Project description


Technologies that can robustly and accurately analyse human facial, vocal and verbal behaviour and interactions in the wild, as observed by omnipresent webcams in digital devices, would have profound impact on both basic sciences and the industrial sector. They could open up tremendous potential to measure behaviour indicators that heretofore resisted measurement because they were too subtle or fleeting to be measured by the human eye and ear, would effectively lead to development of the next generation of efficient, seamless and user-centric human-computer interaction (affective multimodal interfaces, interactive multi-party games, and online services), would have profound impact on business (automatic market research analysis would become possible, recruitment would become green as travels would be reduced drastically), would enable next generation healthcare technologies (remote monitoring of conditions like pain, anxiety and depression), to mention but a few examples.

How SEWA works?

The overall aim of the SEWA project is to enable such technology, i.e., to capitalise on existing state-of- the-art methodologies, models and algorithms for machine analysis of facial, vocal and verbal behaviour, and then adjust and combine them to realise naturalistic human-centric human-computer interaction (HCI) and computer-mediated face-to-face interaction (FF-HCI) for data recorded by a device as cheap as a web-cam and in almost arbitrary recording conditions including semi-dark, dark and noisy rooms with dynamic change of room impulse response and distance to sensors. This extends and contrasts considerably the current state of the art in existing technological solutions to machine analysis of the facial, vocal and verbal behaviour that are used in (commercially and otherwise) available human-centric HCI and FF-HCI applications.

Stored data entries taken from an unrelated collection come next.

-- ==== Sys2Proof/Machine/Phase.lean ====
section
/-! DEFINITION. The receive path and the phase engine as functions (05, 06): carriers, the channel grid, down-conversion, compression,
interpolation, Golay sums, differential products, combining, and one channel's step. -/

namespace Sys2Proof.Machine

/-! ## Rates, carriers, grid -/

/-- f_dac and f_conv in kHz (R115, R128). -/
def fDac (p : List Word) : Nat := 125000 * bf p 2 0 5
def fConv (r : List Word) : Nat := 125000 * bf r 1 0 5
/-- D of D_CODE (R139). -/
def decD (r : List Word) : Nat := 8 * 2 ^ bf r 0 20 2
/-- PC_EN. -/
def pcEn (r : List Word) : Bool := bfb r 0 16
/-- SHAPE and PULSE_LEN, GOLAY_LOG2. -/
def shapeOf (p : List Word) : Nat := bf p 0 3 2
def pulseLen (p : List Word) : Nat := bf p 3 0 16
def golayLog (p : List Word) : Nat := bf p 3 16 4

/-- Accumulator step of tone k (R108). -/
def ncoStep (p : List Word) (k : Nat) : Nat := (roundEven (toneFreq p k * 2 ^ 32) (max 1 (fDac p))).toNat
/-- NCO step of the receive side in 2^-48 turns a converter sample (R139). -/
def recvStep (p r : List Word) (k : Nat) : Nat := (roundEven (ncoStep p k * fDac p * 2 ^ 16) (max 1 (fConv r))).toNat

/-- Samples of the whole pulse in DAC samples: PULSE_LEN, times the chips for Golay (R112). -/
def pulseDac (p : List Word) : Nat := if shapeOf p = 2 then pulseLen p * 2 ^ golayLog p else pulseLen p
/-- τ in ps, rounded up to the strobe grid only where used (exact when f_dac divides). -/
def pulsePs (p : List Word) : Nat := pulseDac p * 10 ^ 9 / max 1 (fDac p)
/-- round(τ × f_t) (R142). -/
def autoTaps (p r : List Word) : Nat := (roundEven (pulseDac p * fConv r) (max 1 (fDac p * decD r))).toNat
/-- N, the reference's taps. -/
def refTaps (p r : List Word) : Nat := if bfb r 0 22 then bf r 8 0 10 else autoTaps p r

/-- d0 in metres as a fraction (R145). -/
def d0Num (r : List Word) : Nat := 299792458 * 2 ^ 20 * decD r
def d0Den (r : List Word) : Nat := max 1 (2 * bf r 4 0 21 * 125000000 * bf r 1 0 5)
/-- s_0 in 1/64 native samples (R145). -/
def s0of (r : List Word) : Nat := (roundEven (64 * bf r 6 0 32 * d0Den r) (1000 * d0Num r)).toNat
/-- s_j in 1/64 native samples. -/
def sOf (r : List Word) (j : Nat) : Nat := s0of r + j * bf r 5 0 8 * 8
/-- W, the receive window in native samples (R147). -/
def window (p r : List Word) : Nat := sOf r (nChOf r - 1) / 64 + 5 + (if pcEn r then refTaps p r - 1 else 0)
/-- The window's length in ps. -/
def windowPs (p r : List Word) : Nat := ceilDiv (window p r * decD r * 10 ^ 9) (max 1 (fConv r))

/-- M = ⌊GAUGE / Δ + 0.5⌋ with Δ = K × d0 / 8 (R159). -/
def gaugeM (phase recv : List Word) : Nat :=
  let dn := 1000 * bf recv 5 0 8 * d0Num recv
  let dd := 8 * d0Den recv
  (2 * bf phase 1 0 17 * dd + dn) / max 1 (2 * dn)
/-- Edge channels a at the near end and b at the far end. -/
def edgeA (phase recv : List Word) : Nat := gaugeM phase recv / 2
def edgeB (phase recv : List Word) : Nat := gaugeM phase recv - edgeA phase recv
/-- GAUGE_EFF in mm (R180). -/
def gaugeEff (phase recv : List Word) : Nat :=
  (roundEven (gaugeM phase recv * 1000 * bf recv 5 0 8 * d0Num recv) (8 * d0Den recv)).toNat

/-! ## Trigonometry in fixed point (2^60) -/

/-- Series of the cosine (from term 1) or sine (from term x) in 2^60 fixed point. -/
def taylor (x2 : Int) : Nat → Nat → Int → Int
  | 0, _, _ => 0
  | n + 1, k, term => term + taylor x2 n (k + 2) (-(floorDiv (floorDiv (term * x2) (2 ^ 60)) ((k + 1) * (k + 2))))

/-- cos and sin, in 2^60, of an angle in 2^-48 turns. -/
def cosSin (t : Nat) : Int × Int :=
  let q := t / 2 ^ 46 % 4
  let x : Int := (t % 2 ^ 46 * 1811004864519280711) / 2 ^ 46
  let x2 := floorDiv (x * x) (2 ^ 60)
  let c := taylor x2 16 0 (2 ^ 60)
  let s := taylor x2 16 1 x
  match q with
  | 0 => (c, s)
  | 1 => (-s, c)
  | 2 => (-c, -s)
  | _ => (s, -c)

/-- Q15 cosine and sine of a phase in units, +1.0 held as 32 767 (R161). -/
def q15 (u : Nat) : Int × Int :=
  let cs := cosSin (u % 65536 * 2 ^ 32)
  (min 32767 (roundEven cs.1 (2 ^ 45)), min 32767 (roundEven cs.2 (2 ^ 45)))

/-- In the first quadrant, the largest n of `lo .. lo + 2^k - 1` whose angle less half a unit (x, y) reaches. -/
def angSearch (x y : Int) : Nat → Nat → Nat
  | 0, lo => lo
  | k + 1, lo =>
    let m := lo + 2 ^ k
    let cs := cosSin ((2 * m - 1) * 2 ^ 31)
    if 0 ≤ cs.1 * y - cs.2 * x then angSearch x y k m else angSearch x y k lo

/-- The phase unit nearest to the angle of a phasor; 0 for a zero phasor (R161). -/
def angNear (x y : Int) : Nat :=
  if x = 0 && y = 0 then 0
  else
    let (q, a, b) := if 0 < x && 0 ≤ y then (0, x, y) else if x ≤ 0 && 0 < y then (1, y, -x)
      else if x < 0 && y ≤ 0 then (2, -x, -y) else (3, -y, x)
    (q * 16384 + angSearch a b 15 0) % 65536

/-- The angle the device forms: a unit within one of the exact value (R161), so the nearest one or its neighbour on the other side of the exact
value; which of them is free. -/
def angleOf (seed ch : Nat) (x y : Int) : BitVec 16 :=
  if x = 0 && y = 0 then 0
  else
    let n := angNear x y
    let cs := cosSin (n * 2 ^ 32)
    let past := cs.1 * y - cs.2 * x
    let dev := clamp (-1) 1 (Config.angleDev seed ch)
    BitVec.ofInt 16 (n + if (0 < dev && 0 ≤ past) || (dev < 0 && past ≤ 0) then dev else 0)

/-- ⌊√n⌋ by bits. -/
def isqrtFrom (n : Nat) : Nat → Nat → Nat
  | 0, r => r
  | b + 1, r => if (r + 2 ^ b) * (r + 2 ^ b) ≤ n then isqrtFrom n b (r + 2 ^ b) else isqrtFrom n b r
def isqrt (n : Nat) : Nat := isqrtFrom n 66 0

/-- round(√n / 2^k), halves to even. -/
def rootScaled (n k : Nat) : Nat :=
  let q := isqrt (n / 4 ^ k)
  let h := (2 * q + 1) ^ 2 * 4 ^ k
  if 4 * n < h then q else if h < 4 * n then q + 1 else if q % 2 = 0 then q else q + 1

/-- AMP: the rounded magnitude, or its neighbour on the other side of the exact magnitude, which is within one LSB of it too (R162); which of them
is free. -/
def ampOf (seed ch shift : Nat) (x y : Int) : Nat :=
  if x = 0 && y = 0 then 0
  else
    let m := (x * x + y * y).toNat
    let n := rootScaled m (15 + shift)
    let dev := clamp (-1) 1 (Config.ampDev seed ch)
    let here := n * n * 4 ^ (15 + shift)
    (clamp 0 65535 (n + if (0 < dev && here ≤ m) || (dev < 0 && m ≤ here) then dev else 0)).toNat
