/-- A disabled ring stops (R372): the descriptor in progress completes with ERR 7, its item ends with EOP and is abandoned, unread packets are
not executed, and the sessions opened on the ring close. -/
def stopRing (n : RingId) (s : State) : State :=
  let r := s.rings[n]
  let begun := !r.descs.isEmpty && (decide (0 < r.done) || !r.reads.isEmpty || r.cur.isSome)
  let s1 := match r.cur with | some (i, _) => abandon i s | none => s
  let s2 := if begun && busLive s then completeDesc n r.done r.cur.isSome false 7 s1 else s1
  let s3 := s2.updRing n fun r => { r with
    cur := none, descs := [], done := 0, half := false, halfSent := false, sop := false, reads := [], gathered := [], halted := false, tries := 0
    queue := [] }
  dropWaiting n (s3.closeVia (.ring n))

/-- A ring that is enabled starts with PROD and CONS at 0 (R354). -/
def startRing (n : RingId) (s : State) : State :=
  s.updRing n fun r => { r with prod := 0, cons := 0, descs := [], done := 0, halted := false }

/-- The latency tolerance in µs: 50 while a stream or capture ring is enabled, else 3 ms (R347). -/
def ltrUs (s : State) : Nat :=
  if ringIds.any fun n => rgEn (ringBlk s n) && (rgKind (ringBlk s n) = 3 || rgKind (ringBlk s n) = 4) then 50 else 3000

/-- Report the latency tolerance where it has changed. -/
def noteLtr (old : Nat) (s : State) : State := if s.pcie.up && ltrUs s ≠ old then s.emit (.ltr (ltrUs s)) else s

/-- RING_COMMIT_APPLY (R372): the ring's commit applies between two bursts. -/
def execRingCommitApply (ring : RingId) (s : State) : Host.Outcome State Fault Refusal :=
  let b := bid 0x80 ring.val
  if s.commits.any fun c => localDue c s.now && c.left.contains b then
    let old := rgEn (ringBlk s ring)
    let new := rgEn (s.shad 0x80 ring.val)
    let s1 := if old && !new then stopRing ring s else s
    let s2 := if !old && new then startRing ring s1 else s1
    ok (noteLtr (ltrUs s) (s2.localPoint [b]))
  else ok s

/-- A channel stops for good at a burst boundary (R346): nothing is written, bytes already moved stand. -/
def dropRing (n : RingId) (s : State) : State :=
  let r := s.rings[n]
  let s1 := match r.cur with | some (i, _) => if i.tag = 4 then s else abandon i s | none => s
  s1.updRing n fun _ => {}

end Sys2Proof.Machine
end

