-- ==== Sys2Proof/Machine/HostIf.lean ====
section
/-! DEFINITION. The host interface (14.1, 14.2, 1.6, 1.7): registers as read and written, host boot, BAR2, MSI-X, FLR, D3hot and L1; the SMBus target (2.9);
and the arrival of command packets (2.3). -/

namespace Sys2Proof.Machine

/-! ## Registers as they read (Tables 14.2-14.5, 13.2, 13.3, 3.1) -/

/-- An item waits for posted descriptor space on a ring (Table 14.5 WAITING, R356). -/
def ringWaits (s : State) (n : RingId) : Bool :=
  let r := s.rings[n]
  let room := fwd r.cons r.prod = r.descs.length
  let need := fun (len : Nat) => room && r.cur.isNone && decide (roomOf r < len)
  rgEn (ringBlk s n) &&
    ((match r.queue with | i :: _ => need i.bytes.length | [] => false) ||
     (List.finRange 16).any (fun st => stEn (s.act 0x14 st.val) && stRing (s.act 0x14 st.val) = n &&
        (match s.stream[st].queue with | x :: _ => need (recordBytes s x).length | [] => false)) ||
     (List.finRange 8).any (fun c => match s.core[c].posts with
        | p :: _ => (p.ring.getD (ringOf (bf (s.act 0x60 c.val) 0 0 5))) = n && need (32 + (wordAt p.desc 1).toNat)
        | [] => false) ||
     (List.finRange 4).any (fun u => s.harv[u].st = .reading && hvRing s.harv[u].set = n && need 1))

/-- RING_STATUS (Table 14.5). -/
def ringStatus (s : State) (n : RingId) : Word :=
  let r := s.rings[n]
  let b := ringBlk s n
  BitVec.ofNat 32 ((rgEn b).toNat + 2 * rgKind b + 16 * r.halted.toNat + 32 * r.err.toNat + 512 * r.retries.toNat + 4096 * (ringWaits s n).toNat)

/-- DEV_STATUS (Table 14.3). -/
def devStatus (s : State) : Word :=
  let run := (List.range 4).foldl (fun m f => if runOf (s.act 0x10 f) then m + 2 ^ f else m) 0
  let smb := s.proto.sessions.any fun x => x.via = .smbus
  BitVec.ofNat 32 (s.life.phase.val + 8 * s.life.hostWait.toNat + 16 * s.power.state.val + 256 * run + 4096 * smb.toNat)

/-- FW_VERSION: 0 until firmware runs. -/
def fwVersion (s : State) : Word := match s.life.running with | some (i, _) => i.version | none => 0

/-- A spare as VAT_MAP shows it: while a rotation tests a vat, its spare serves that vat (R323). -/
def spareNow (v : Vat) (k : Fin 2) : Spare :=
  match v.rotating with
  | some ⟨x, j, .test⟩ => if j = k then { v.spares[k] with forVat := x, used := true } else v.spares[k]
  | _ => v.spares[k]

/-- VAT_MAP (Table 13.3). -/
def vatMap (s : State) : Word :=
  let one := fun (x : Spare) => x.forVat.toNat + 64 * x.used.toNat + 128 * x.perm.toNat
  BitVec.ofNat 32 (one (spareNow s.vat 0) + 256 * one (spareNow s.vat 1) + 65536 * s.vat.rotating.isSome.toNat +
    2 ^ 17 * (match s.vat.rotating with | some r => r.vat.toNat | none => 0))

/-- Low and high word. -/
def lo32 (x : BitVec 64) : Word := x.extractLsb' 0 32
def hi32 (x : BitVec 64) : Word := x.extractLsb' 32 32

/-- A warm reset is in progress: only ID and DEV_STATUS answer, writes are discarded (R454). -/
def inWarmReset (s : State) : Bool := s.pcie.busStopped && decide (s.life.phase.val < 2) && !s.life.hostWait
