/-- WATCHDOG_BITE (R456, R458, R464). -/
def execWatchdogBite (t : Nat) (s0 : State) : Host.Outcome State Fault Refusal :=
  if s0.life.phase.val < 3 || s0.life.running.isNone || s0.life.pwrCycle || s0.life.pendReset.isSome || 2 ≤ s0.power.state.val then ok s0
  else
    let s1 := (s0.goTo t).raise vecFault
    let second := match s1.life.lastBite with | some b => decide (s1.time.clk < b + 10 ^ 13) | none => false
    let s2 := { s1 with life := { s1.life with lastBite := some s1.time.clk } }
    if s1.life.previous.isSome || (liveOp s1).isSome then ok (trialFailed s2)
    else if second then
      let s3 := requestL3 3 (syKeep (syBlk s2)) s2
      ok { s3 with life := { s3.life with phase := 4, cpRestart := none } }
    else ok (restartCp s2)

/-- CP_RESTART_COMPLETE (R24, R44, R464): the CP runs again; what waited in the rings and on SMBus is read, an activation completes. -/
def execCpRestartComplete (s : State) : Host.Outcome State Fault Refusal :=
  if s.life.phase = 4 && s.life.cpRestart.isSome && s.power.state.val ≤ 1 then
    let l := s.life
    let live := liveOp s
    let s1 := { s with life := { l with
      phase := if l.backTo5 then 5 else 3, cpRestart := none, backTo5 := false
      running := l.activating.or l.running, activating := none, previous := if live.isSome then l.running else l.previous } }
    let s2 := match live, l.activating with
      | some o, some a => s1.finish o stOk 0 [a.1.version]
      | _, _ => s1
    ok (drainHeld s2)
  else ok s

/-- CP_RESTART_TIMEOUT (R456): the CP is not running again within 200 ms. A live activation has the 500 ms of R464. -/
def execCpRestartTimeout (s : State) : Host.Outcome State Fault Refusal :=
  match s.life.cpRestart with
  | some t =>
    if s.life.phase = 4 && (liveOp s).isNone then
      let s1 := requestL3 3 (syKeep (syBlk s)) (s.goTo (t + 2 * 10 ^ 11))
      ok { s1 with life := { s1.life with cpRestart := none } }
    else ok s
  | none => ok s

/-! ## Firmware change (R464, R465, R447) -/

/-- The slot that is not running; slot A under a host image. -/
def otherSlot (s : State) : Fin 2 := match s.life.running with | some (_, 0) => 1 | _ => 0

/-- The running image is in trial. -/
def inTrial (s : State) : Bool :=
  match s.life.running with
  | some (_, src) => if h : src.val < 2 then decide (s.life.slots[src.val].st = SlotState.trialTried) else false
  | none => false

/-- VINTAGE_STORE runs. -/
def storeRuns (s : State) : Bool := s.proto.ops.any fun o => match o.kind with | .vintageStore _ => true | _ => false

/-- Replace a slot. -/
def updSlot (k : Fin 2) (f : FlashSlot → FlashSlot) (s : State) : State :=
  { s with life := { s.life with slots := s.life.slots.set k (f s.life.slots[k]) } }

/-- FW_WRITE. -/
def doFwWrite (r : Req) (s : State) : Res :=
  let off := wbits (wordAt r.payload 0) 0 23
  let dat := r.payload.drop 1
  if rsvdBad r 0 0x7FFFFC || slotBytes < off + 4 * dat.length then Res.bad 0 s
  else if (liveOp s).isSome || inTrial s || storeRuns s then Res.rep stBusy 0 [] s
  else
    let s1 := if off = 0 then updSlot (otherSlot s) (fun x => { x with st := .empty }) s else s
    Res.rep stPending 0 [] (s1.addOp r (.fwWrite off dat) true)

/-- FW_WRITE (R465). -/
def execFwWrite (r : Req) (s : State) : Host.Outcome State Fault Refusal := ok (runOp 0x0C05 [] 2 16384 false doFwWrite r s)

/-- FW_WRITE_COMPLETE (R465): the oldest write has been verified; after a failed one the bytes of its range are free. -/
def execFwWriteComplete (verified : Bool) (s : State) : Host.Outcome State Fault Refusal :=
  match s.opWhere fun k => match k with | .fwWrite _ _ => true | _ => false with
  | none => ok s
  | some o => match o.kind with
    | .fwWrite off dat =>
      let k := otherSlot s
      if verified then ok ((updSlot k (fun x => { x with data := x.data.writeN off (wordsBytes dat) }) s).finish o stOk 0 [])
      else
        let bad := (List.range dat.length).map fun i => Config.freeWord s.free (500 + i)
        let s1 := updSlot k (fun x => { x with data := x.data.writeN off (wordsBytes bad) }) { s with free := s.free + 1 }
        ok ((s1.finish o stHwFault 0xFFA3 []).raise vecFault)
    | _ => ok s

/-- The higher sequence number. -/
def nextSeqNo (l : Life) : Nat := max l.slots[(0 : Fin 2)].seqNo l.slots[(1 : Fin 2)].seqNo + 1

/-- FW_ACTIVATE. -/
def doFwActivate (r : Req) (s : State) : Res :=
  let k := otherSlot s
  let src : Fin 3 := ⟨k.val, by omega⟩
  let m := s.life.slots[k].data
  if rsvdBad r 0 1 then Res.bad 0 s
  else if trainingRuns s || calRuns s then Res.rep stBusy 0 [] s
  else if (wordAt r.payload 0).getLsbD 0 then
    let s1 := updSlot k (fun x => { x with st := .trial, seqNo := nextSeqNo s.life }) s
    Res.ok [fwVersion s] s1
  else
    let mfg := s.life.straps.bootSel = 3
    match imageAt s.life mfg m slotBytes, s.life.running with
    | none, _ => Res.bad 0xFFD0 s
    | some i, run =>
      if i.rollback.toNat < s.life.fuseRollback.toNat then Res.bad 0xFFD1 s
      else
        let now := match run with | some (x, _) => x.stateVer.toNat | none => 0
        if now < i.minStateVer.toNat || i.stateVer.toNat < now then Res.bad 0xFFD2 s
        else
          let s1 := updSlot k (fun x => { x with st := .trialTried }) s
          Res.rep stPending 0 [] (restartCp ({ s1 with life := { s1.life with activating := some (i, src) } }.addOp r (.fwActivate true) true))

/-- FW_ACTIVATE (R464). -/
def execFwActivate (r : Req) (s : State) : Host.Outcome State Fault Refusal := ok (runOp 0x0C06 [] 1 1 false doFwActivate r s)

/-- FW_CONFIRM. -/
def doFwConfirm (_ : Req) (s : State) : Res :=
  match s.life.running with
  | none => Res.ok [0] s
  | some (i, src) =>
    let was := if h : src.val < 2 then decide (s.life.slots[src.val].st = SlotState.valid) else false
    let fuse := if s.life.fuseRollback.toNat < i.rollback.toNat then i.rollback else s.life.fuseRollback
    let l := if h : src.val < 2 then
      { s.life with slots := s.life.slots.set src.val { s.life.slots[src.val] with st := .valid, seqNo := nextSeqNo s.life } } else s.life
    Res.ok [if was then 1 else 0] { s with life := { l with fuseRollback := fuse, previous := none } }

/-- FW_CONFIRM (R447). -/
def execFwConfirm (r : Req) (s : State) : Host.Outcome State Fault Refusal := ok (runOp 0x0C07 [] 0 0 false doFwConfirm r s)

/-! ## Thermal trip and loss of power (R493, R482) -/

/-- THERMTRIP (R493): driven by hardware; ALARM, TRIG_OUT and INTLK fall and every lane stops, until power is removed. -/
def execThermtrip (s : State) : Host.Outcome State Fault Refusal :=
  if !s.life.powered || s.life.thermtrip then ok s
  else
    let high := fun (n : Nat) => !pinsHeld s && (List.range 4).any fun f => pinIdle (s.act 0x10 f) n
    let s := lanesDown s
    let s1 := { s with
      life := { s.life with thermtrip := true }
      pcie := { s.pcie with up := false }
      fe := s.fe.map fun (x : FeSt) => { x with
        links := Vector.replicate 3 .off, lemc := 0, fell := 0, outage := x.outage.set 0 (some (x.outage[0].getD s.time.clk)) } }
    ok (refreshIntlk (refreshPins ((s1.pin .thermtripN false).emits (((List.range 4).filter high).map fun n => .trig n false s.time.clk))))

/-- POWER_DOWN (R482): flash and fuses alone remain. -/
def execPowerDown (s : State) : Host.Outcome State Fault Refusal :=
  let s1 := pinsLow s
  ok { ({} : State) with
    life := flashLife s.life
    vint := { ({} : Vint) with factory := s.vint.factory, fld := s.vint.fld }
    pcie := { ({} : Pcie) with perst := s.pcie.perst }
    free := s1.free, out := s1.out, pending := s1.pending }

end Sys2Proof.Machine
end

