-- ==== Sys2Proof/Machine/Dispatch.lean ====
section
/-! DEFINITION. The dispatcher: one arm per command of the table, each one direct call of its meaning. -/

namespace Sys2Proof.Machine
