/-- The aux sequencer: a start finds its first slot and begins a cycle; one that arrives while a cycle runs, from the timer, CONVST or a probe
instant, is not queued, is counted in MISSED_STARTS and starts nothing (R380); the end of a conversion adds its code to the slot until the
oversampling is complete, and a discard adds nothing; a release makes the oldest result that waits the input's latest and counts it in RSEQ; a source
enters break state and leaves it (R376, R379, R382, R385, R387). -/
def Obligations.AuxSequence : Prop :=
  (∀ (s : State) (i : AuxId) (l : List AuxId), seqRuns s = true → sqStart (s.act 0x91 0) = 1 → sqInputs (s.act 0x91 0) = i :: l → s.aux.cycle = false →
    s.aux.cur = none → s.aux.ins = [] →
    ∃ t, exec .auxCycleStart s = ok t ∧ t.aux.cycle = true ∧ t.aux.todo = l ∧ (∃ c, t.aux.cur = some c ∧ c.input = i ∧ c.n = 0 ∧ c.sum = 0) ∧
      t.aux.inp = s.aux.inp ∧ Frame [.aux, .vint] s t) ∧
  (∀ s : State, seqRuns s = true → sqStart (s.act 0x91 0) = 2 → s.aux.cycle = true →
    ∃ t, exec .auxCycleStart s = ok t ∧
      t.aux = { s.aux with missed := addSat s.aux.missed 1, timerAt := s.aux.timerAt + bf (s.act 0x91 0) 1 0 24 * 1000000 } ∧
      t.time.clk = max s.time.clk t.aux.timerAt ∧ Frame [.time, .aux] s t) ∧
  (∀ (s : State) (i : AuxId) (l : List AuxId), seqRuns s = true → sqStart (s.act 0x91 0) = 3 → sqInputs (s.act 0x91 0) = i :: l → s.aux.cycle = false →
    s.aux.cur = none → s.aux.ins = [] →
    (∃ t, exec (.auxConvstEdge (bfb (s.act 0x91 0) 0 3)) s = ok t ∧ t.aux.cycle = true ∧ t.aux.todo = l ∧
      (∃ c, t.aux.cur = some c ∧ c.input = i ∧ s.time.clk + 100000 ≤ c.began) ∧ Frame [.aux, .vint] s t) ∧
    exec (.auxConvstEdge (!bfb (s.act 0x91 0) 0 3)) s = ok s) ∧
  (∀ s : State, seqRuns s = true → sqStart (s.act 0x91 0) = 3 → s.aux.cycle = true →
    exec (.auxConvstEdge (bfb (s.act 0x91 0) 0 3)) s = ok { s with aux := { s.aux with missed := addSat s.aux.missed 1 } }) ∧
  (∀ (w : Nat) (l : List Nat) (s : State), seqRuns s = true → sqStart (s.act 0x91 0) = 4 → s.aux.cycle = true → s.aux.probeDue = w :: l →
    ∃ t, exec .auxCycleStart s = ok t ∧ t.aux = { s.aux with missed := addSat s.aux.missed 1, probeDue := l } ∧ t.time.clk = max s.time.clk w ∧
      Frame [.time, .aux] s t) ∧
  (∀ (v : Int) (c : AuxSlot) (s : State), s.aux.cur = some c → syscalRuns s = false → c.discard = true →
    ∃ t, exec (.auxConversionEnd v) s = ok t ∧ (∃ d, t.aux.cur = some d ∧ d.discard = false ∧ d.n = c.n ∧ d.sum = c.sum) ∧ t.aux.inp = s.aux.inp ∧
      t.time.clk = max s.time.clk (s.aux.convAt + 1000000) ∧ Frame [.time, .aux] s t) ∧
  (∀ (v : Int) (c : AuxSlot) (s : State), s.aux.cur = some c → syscalRuns s = false → c.discard = false → c.n + 1 < 2 ^ axOver c.set →
    axOver c.set < 6 →
    ∃ t, exec (.auxConversionEnd v) s = ok t ∧
      (∃ d, t.aux.cur = some d ∧ d.n = c.n + 1 ∧ d.sum = c.sum + (auxCode c.gain v).1 * 2 ^ 20) ∧ t.aux.inp = s.aux.inp ∧
      t.time.clk = max s.time.clk (s.aux.convAt + 1000000) ∧ Frame [.time, .aux] s t) ∧
  (∀ (i : AuxId) (x : AuxRes) (l : List AuxRes) (s : State), s.aux.inp[i].wait = x :: l → axMux x.set ≠ 2 → axIntlk x.set = false → x.inserted = false →
    ∃ t, exec (.auxResultRelease i) s = ok t ∧ t.aux.inp[i].wait = l ∧ t.aux.inp[i].rseq = s.aux.inp[i].rseq + 1 ∧ t.aux.inp[i].latest.length = 4 ∧
      t.time.clk = max s.time.clk x.due ∧ t.aux.ovrs = (if x.ovr then addSat s.aux.ovrs 1 else s.aux.ovrs) ∧
      (∀ j : AuxId, j ≠ i → t.aux.inp[j] = s.aux.inp[j]) ∧ Frame [.time, .aux, .therm, .pcie, .out] s t) ∧
  (∀ (j : Fin 4) (s : State), s.aux.brk[j] = none →
    ∃ t, exec (.excitationBreak j) s = ok t ∧ t.aux = { s.aux with brk := s.aux.brk.set j (some s.time.clk) } ∧
      t.pcie.irqSum.getLsbD 39 = (s.pcie.irqSum.getLsbD 39 || bfb (s.act 0x91 0) 6 1) ∧ Frame [.aux, .pcie, .out] s t) ∧
  (∀ (j : Fin 4) (t0 : Nat) (s : State), s.aux.brk[j] = some t0 →
    exec (.excitationBreakClear j) s = ok { s with aux := { s.aux with
      brk := s.aux.brk.set j none, brkPast := s.aux.brkPast.set j (some (t0, s.time.clk)) } })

To wit, shortcomings of existing technologies for automatic analysis of human behaviour are numerous.

  • Current studies have been largely conducted in laboratory conditions so far with controlled noise level, reverberation, often limited verbal content, illumination, calibrated cameras, and subjects who are instructed not to eat or talk on the phone while being recorded. Such conditions are very difficult to reproduce in real-world applications and tools trained on such data usually do not generalise well to behavioural recordings made in the wild (in unconstrained settings typical for HCI and FF-HCI scenarios).
  • Interpretation of facial and vocal behaviour depends crucially on the dynamics of the behaviour (timing, velocity, frequency, temporal inter-dependencies between gestures), which is currently not taken into account.
  • Observed behaviours may be influenced by those of an interlocutor and thus require analysis of both interactants, especially to measure such critically important patterns as mimicry, rapport, and sentiment, in general, but this is not currently taken into account. Existing approaches typically perform analysis of a single individual and FF-HCI is not addressed as a problem of simultaneous analysis of both interacting parties.

The main aim of the SEWA project is to address these shortcomings of the current HCI and FF-HCI technology and develop novel, robust technology for machine analysis of facial, vocal and verbal behaviour in the wild as shown by a single person or by two (or more) interactants.

Where is SEWA applied?

As a proof of concept, and with the focus on novel HCI and FF-HCI applications, SEWA technology will be applied to:

  • machine inference of sentiment/ liking ratings in response to multimedia content (movie trailers, product adverts, etc.) watched by people in the wild, based on which a multimedia recommender system will be built, offering to the user multimedia content being similar to that she liked previously;
  • automatic estimation of sentiment, rapport and empathy shown by two people involved in unscripted computer-mediated dyadic interaction (using an online video chat service like opentok), based on which Chat Roulette Social Game will be developed that tries to find out people with whom one would like to chat (the underlying phenomena are the formation and dynamics of clusters of people that like to chat with each other, e.g., have the same opinions about debating issues; based on which formation and dynamics of social media/networks and opinion polls can be studied, and serious games providing depth of learning and participation can be built).